What is expected
Go through the entries below. Copy each line in which "from" appears.

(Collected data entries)
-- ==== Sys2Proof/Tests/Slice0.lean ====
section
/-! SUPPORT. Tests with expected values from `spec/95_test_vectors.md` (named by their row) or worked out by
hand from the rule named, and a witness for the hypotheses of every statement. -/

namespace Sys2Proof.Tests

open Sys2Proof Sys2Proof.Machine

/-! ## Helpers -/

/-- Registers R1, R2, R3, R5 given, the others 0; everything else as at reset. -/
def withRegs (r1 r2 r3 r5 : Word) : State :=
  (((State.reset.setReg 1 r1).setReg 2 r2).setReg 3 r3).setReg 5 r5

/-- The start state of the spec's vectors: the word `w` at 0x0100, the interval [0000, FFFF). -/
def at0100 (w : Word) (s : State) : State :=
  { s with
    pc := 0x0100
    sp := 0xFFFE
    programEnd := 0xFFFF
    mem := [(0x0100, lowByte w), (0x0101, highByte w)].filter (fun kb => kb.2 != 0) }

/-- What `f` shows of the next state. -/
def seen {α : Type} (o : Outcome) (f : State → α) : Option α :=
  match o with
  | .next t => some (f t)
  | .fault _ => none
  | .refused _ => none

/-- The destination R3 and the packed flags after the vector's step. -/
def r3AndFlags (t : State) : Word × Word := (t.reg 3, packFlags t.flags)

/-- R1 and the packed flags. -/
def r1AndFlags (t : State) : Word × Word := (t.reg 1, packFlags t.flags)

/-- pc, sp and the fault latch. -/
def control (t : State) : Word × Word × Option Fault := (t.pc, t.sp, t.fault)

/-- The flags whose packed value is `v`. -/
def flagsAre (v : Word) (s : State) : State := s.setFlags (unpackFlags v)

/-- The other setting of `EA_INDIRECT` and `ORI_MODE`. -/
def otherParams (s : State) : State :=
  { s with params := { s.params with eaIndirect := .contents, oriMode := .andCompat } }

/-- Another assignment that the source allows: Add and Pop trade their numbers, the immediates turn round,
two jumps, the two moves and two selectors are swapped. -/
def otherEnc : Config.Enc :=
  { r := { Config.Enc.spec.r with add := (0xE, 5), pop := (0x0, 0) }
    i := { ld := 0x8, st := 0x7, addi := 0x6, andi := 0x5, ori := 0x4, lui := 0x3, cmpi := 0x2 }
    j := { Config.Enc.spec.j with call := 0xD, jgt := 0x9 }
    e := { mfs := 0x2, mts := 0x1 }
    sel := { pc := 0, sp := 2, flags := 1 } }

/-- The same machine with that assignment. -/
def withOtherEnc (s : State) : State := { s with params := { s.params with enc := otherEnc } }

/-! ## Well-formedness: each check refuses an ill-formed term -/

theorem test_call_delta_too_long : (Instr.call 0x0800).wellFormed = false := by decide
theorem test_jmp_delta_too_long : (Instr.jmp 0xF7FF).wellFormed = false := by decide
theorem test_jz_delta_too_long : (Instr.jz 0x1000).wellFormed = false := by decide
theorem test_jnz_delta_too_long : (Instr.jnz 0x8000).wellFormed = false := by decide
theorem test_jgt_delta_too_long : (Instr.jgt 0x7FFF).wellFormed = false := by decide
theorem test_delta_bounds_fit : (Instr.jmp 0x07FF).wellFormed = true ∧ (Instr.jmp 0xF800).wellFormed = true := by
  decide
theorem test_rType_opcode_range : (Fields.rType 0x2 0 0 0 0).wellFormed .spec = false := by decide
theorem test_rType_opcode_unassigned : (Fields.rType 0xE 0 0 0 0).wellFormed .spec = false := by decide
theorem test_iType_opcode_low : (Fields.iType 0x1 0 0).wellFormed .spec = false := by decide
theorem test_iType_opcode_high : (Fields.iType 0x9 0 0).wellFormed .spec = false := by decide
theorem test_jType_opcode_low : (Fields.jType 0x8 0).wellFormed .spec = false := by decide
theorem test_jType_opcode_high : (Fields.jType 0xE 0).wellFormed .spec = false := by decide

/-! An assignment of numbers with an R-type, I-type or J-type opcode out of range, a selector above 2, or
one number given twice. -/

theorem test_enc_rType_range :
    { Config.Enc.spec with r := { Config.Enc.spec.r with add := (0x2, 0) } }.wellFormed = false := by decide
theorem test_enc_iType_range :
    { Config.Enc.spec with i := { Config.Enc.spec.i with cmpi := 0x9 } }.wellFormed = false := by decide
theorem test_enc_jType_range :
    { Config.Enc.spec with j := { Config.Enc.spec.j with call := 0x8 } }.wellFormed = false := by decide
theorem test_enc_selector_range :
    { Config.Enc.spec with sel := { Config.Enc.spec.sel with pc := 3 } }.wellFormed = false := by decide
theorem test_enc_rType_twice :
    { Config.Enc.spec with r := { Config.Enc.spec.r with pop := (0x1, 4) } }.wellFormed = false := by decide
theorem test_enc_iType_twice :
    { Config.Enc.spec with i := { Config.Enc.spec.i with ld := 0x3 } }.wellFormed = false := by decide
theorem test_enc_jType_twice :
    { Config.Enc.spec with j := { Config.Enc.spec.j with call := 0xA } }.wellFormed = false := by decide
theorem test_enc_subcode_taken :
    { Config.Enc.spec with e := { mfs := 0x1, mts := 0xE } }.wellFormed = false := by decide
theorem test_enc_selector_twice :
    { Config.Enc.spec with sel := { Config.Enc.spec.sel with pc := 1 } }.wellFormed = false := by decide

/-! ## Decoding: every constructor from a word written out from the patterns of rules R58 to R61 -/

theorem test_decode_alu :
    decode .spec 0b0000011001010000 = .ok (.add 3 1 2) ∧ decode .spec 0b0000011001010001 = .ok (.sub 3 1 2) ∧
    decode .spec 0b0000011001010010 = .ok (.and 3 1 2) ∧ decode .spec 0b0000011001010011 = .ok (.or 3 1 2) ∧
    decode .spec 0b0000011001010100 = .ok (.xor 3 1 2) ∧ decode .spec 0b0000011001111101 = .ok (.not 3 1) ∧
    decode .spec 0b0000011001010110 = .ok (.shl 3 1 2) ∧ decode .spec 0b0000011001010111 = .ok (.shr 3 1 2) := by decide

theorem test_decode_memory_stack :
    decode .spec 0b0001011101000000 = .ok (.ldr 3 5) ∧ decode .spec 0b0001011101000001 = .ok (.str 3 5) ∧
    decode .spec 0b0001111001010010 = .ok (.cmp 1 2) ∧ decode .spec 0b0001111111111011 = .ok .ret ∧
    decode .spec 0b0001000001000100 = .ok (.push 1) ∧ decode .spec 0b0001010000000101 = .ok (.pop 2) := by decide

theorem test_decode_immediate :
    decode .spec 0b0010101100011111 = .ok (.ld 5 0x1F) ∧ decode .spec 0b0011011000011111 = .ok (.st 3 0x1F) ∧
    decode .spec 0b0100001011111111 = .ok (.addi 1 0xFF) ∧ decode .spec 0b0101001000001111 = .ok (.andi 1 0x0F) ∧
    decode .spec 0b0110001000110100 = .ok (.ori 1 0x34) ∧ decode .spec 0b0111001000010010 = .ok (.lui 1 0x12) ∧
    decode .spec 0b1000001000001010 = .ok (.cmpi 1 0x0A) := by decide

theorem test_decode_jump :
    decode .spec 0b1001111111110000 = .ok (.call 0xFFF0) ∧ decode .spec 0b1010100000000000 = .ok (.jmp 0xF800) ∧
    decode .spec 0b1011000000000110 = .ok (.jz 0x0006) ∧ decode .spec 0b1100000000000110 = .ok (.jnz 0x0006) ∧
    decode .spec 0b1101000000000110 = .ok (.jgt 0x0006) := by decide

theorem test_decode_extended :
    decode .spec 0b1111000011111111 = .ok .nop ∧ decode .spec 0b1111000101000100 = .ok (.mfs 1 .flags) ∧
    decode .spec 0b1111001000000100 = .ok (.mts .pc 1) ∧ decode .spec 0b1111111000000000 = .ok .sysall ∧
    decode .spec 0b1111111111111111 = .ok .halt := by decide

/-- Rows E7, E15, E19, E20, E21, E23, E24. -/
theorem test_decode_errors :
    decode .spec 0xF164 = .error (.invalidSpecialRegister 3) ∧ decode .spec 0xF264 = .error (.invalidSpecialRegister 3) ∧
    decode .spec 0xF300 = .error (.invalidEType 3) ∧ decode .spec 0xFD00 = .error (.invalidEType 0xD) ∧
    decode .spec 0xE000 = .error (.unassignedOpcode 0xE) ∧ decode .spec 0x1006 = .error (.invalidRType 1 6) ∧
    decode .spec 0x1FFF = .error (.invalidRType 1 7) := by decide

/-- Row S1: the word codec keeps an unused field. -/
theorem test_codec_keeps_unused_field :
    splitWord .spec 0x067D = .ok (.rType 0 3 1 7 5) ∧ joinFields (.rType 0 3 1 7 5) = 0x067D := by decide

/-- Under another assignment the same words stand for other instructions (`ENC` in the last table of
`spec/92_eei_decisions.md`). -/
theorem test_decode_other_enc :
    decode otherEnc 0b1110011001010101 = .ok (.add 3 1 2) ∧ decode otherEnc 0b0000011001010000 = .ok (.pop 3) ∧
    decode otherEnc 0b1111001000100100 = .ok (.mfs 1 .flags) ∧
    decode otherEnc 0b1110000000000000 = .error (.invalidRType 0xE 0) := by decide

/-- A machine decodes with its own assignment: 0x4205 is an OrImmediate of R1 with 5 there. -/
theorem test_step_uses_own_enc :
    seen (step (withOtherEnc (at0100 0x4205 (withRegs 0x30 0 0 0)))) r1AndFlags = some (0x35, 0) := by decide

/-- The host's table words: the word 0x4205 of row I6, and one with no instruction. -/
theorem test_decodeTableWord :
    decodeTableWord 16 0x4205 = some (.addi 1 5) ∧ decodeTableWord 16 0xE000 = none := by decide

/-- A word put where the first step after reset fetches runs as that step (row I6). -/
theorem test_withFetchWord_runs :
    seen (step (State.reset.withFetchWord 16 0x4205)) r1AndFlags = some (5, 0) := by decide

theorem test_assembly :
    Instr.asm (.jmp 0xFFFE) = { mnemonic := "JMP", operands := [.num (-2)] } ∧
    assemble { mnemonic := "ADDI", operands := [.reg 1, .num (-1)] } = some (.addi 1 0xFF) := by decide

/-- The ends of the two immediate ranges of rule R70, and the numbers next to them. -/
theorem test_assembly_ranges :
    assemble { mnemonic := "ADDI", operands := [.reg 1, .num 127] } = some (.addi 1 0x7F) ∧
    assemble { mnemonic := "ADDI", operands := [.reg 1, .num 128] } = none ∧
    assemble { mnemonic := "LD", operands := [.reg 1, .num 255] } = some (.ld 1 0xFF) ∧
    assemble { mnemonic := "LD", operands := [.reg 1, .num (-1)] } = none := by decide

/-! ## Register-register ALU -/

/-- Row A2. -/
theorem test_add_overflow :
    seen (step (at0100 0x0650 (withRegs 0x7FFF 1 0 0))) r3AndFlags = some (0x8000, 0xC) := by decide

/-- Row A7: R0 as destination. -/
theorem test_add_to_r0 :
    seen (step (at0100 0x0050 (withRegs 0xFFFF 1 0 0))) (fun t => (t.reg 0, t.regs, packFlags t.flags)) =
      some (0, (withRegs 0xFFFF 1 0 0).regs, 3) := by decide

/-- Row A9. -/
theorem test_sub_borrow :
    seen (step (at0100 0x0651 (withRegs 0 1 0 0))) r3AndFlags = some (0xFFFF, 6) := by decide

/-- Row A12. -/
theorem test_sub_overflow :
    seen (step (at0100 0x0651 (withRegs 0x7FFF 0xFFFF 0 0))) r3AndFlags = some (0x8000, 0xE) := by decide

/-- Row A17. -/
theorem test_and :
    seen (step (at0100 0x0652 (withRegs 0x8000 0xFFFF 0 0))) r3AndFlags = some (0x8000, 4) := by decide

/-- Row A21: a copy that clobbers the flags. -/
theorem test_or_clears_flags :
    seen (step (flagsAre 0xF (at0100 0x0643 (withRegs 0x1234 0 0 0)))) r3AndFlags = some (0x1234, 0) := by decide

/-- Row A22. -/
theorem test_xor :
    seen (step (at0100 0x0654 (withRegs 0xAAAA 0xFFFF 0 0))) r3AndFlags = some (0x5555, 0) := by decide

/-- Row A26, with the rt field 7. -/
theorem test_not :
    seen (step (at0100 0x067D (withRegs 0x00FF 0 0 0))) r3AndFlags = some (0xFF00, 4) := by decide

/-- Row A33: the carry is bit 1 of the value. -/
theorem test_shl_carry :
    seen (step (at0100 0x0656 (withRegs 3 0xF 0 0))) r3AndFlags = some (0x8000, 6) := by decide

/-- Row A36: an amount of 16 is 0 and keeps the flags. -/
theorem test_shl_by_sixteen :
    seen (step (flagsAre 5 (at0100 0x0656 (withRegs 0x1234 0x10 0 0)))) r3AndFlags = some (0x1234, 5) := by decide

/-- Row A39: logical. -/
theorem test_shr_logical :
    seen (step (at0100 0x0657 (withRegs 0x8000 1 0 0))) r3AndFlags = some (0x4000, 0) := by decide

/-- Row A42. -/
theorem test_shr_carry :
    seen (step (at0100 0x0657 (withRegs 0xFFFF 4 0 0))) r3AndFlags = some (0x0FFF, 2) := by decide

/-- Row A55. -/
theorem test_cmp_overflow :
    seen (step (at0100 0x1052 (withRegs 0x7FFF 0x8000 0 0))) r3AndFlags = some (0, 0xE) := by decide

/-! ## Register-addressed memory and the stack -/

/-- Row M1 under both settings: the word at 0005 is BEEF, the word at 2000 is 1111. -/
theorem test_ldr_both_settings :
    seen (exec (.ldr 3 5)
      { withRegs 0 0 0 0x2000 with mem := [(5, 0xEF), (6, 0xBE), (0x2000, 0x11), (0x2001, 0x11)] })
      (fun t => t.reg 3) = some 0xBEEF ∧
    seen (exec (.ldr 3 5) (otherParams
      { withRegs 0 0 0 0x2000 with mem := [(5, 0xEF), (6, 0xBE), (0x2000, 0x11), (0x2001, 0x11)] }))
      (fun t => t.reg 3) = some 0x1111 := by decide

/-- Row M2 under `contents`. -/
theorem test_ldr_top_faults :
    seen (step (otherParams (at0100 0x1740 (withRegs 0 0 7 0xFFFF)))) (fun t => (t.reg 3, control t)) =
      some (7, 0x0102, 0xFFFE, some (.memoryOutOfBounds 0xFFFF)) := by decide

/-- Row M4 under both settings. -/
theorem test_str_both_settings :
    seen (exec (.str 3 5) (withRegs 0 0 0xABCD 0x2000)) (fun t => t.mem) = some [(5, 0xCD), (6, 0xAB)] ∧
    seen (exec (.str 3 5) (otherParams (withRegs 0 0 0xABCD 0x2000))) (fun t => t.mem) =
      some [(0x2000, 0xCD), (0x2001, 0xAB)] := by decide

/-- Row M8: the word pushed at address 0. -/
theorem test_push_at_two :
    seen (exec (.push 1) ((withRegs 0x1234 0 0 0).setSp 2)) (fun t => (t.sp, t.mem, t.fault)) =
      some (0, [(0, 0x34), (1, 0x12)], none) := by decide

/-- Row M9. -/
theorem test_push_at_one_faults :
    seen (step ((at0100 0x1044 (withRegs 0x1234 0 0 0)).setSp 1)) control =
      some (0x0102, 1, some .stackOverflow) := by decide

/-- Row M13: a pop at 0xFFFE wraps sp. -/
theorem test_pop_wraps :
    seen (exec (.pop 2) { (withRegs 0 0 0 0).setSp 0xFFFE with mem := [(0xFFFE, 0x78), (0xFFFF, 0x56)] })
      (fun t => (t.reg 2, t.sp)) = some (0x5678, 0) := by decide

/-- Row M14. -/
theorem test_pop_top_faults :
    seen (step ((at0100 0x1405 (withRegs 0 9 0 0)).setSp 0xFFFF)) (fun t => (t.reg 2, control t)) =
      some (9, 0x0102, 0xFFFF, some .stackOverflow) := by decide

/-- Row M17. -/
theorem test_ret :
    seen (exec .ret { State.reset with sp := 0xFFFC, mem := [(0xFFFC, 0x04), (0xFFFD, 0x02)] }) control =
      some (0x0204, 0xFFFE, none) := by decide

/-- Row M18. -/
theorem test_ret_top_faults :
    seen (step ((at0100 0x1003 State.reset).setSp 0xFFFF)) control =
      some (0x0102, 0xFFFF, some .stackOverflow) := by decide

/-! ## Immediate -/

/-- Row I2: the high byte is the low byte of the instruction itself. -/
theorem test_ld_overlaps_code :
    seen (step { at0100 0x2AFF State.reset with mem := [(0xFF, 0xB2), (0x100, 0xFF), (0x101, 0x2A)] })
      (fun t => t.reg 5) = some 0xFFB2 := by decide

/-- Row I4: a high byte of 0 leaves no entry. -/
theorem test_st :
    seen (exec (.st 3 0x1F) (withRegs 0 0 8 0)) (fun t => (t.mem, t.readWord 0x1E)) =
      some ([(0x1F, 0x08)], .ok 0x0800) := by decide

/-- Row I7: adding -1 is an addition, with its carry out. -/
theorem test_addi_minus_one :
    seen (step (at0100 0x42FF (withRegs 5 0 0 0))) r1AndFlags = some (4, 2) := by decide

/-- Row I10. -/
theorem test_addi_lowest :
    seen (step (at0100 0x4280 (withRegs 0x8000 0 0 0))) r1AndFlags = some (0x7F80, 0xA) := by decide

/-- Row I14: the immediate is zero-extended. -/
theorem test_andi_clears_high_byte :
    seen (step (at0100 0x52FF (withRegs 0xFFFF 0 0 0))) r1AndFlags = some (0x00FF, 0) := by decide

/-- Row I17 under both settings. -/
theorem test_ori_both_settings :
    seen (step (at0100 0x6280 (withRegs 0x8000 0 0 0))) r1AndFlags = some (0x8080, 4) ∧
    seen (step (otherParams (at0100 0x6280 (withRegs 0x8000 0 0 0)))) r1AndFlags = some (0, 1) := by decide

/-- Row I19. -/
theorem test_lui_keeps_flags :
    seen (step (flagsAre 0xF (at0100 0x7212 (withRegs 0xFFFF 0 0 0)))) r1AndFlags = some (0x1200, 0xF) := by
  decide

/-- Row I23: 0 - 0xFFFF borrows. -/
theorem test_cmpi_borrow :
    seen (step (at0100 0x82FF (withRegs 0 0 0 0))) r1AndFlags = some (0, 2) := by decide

Your response
/-! SUPPORT. Tests with expected values from `spec/95_test_vectors.md` (named by their row) or worked out by
hand from the rule named, and a witness for the hypotheses of every statement. -/
/-! ## Decoding: every constructor from a word written out from the patterns of rules R58 to R61 -/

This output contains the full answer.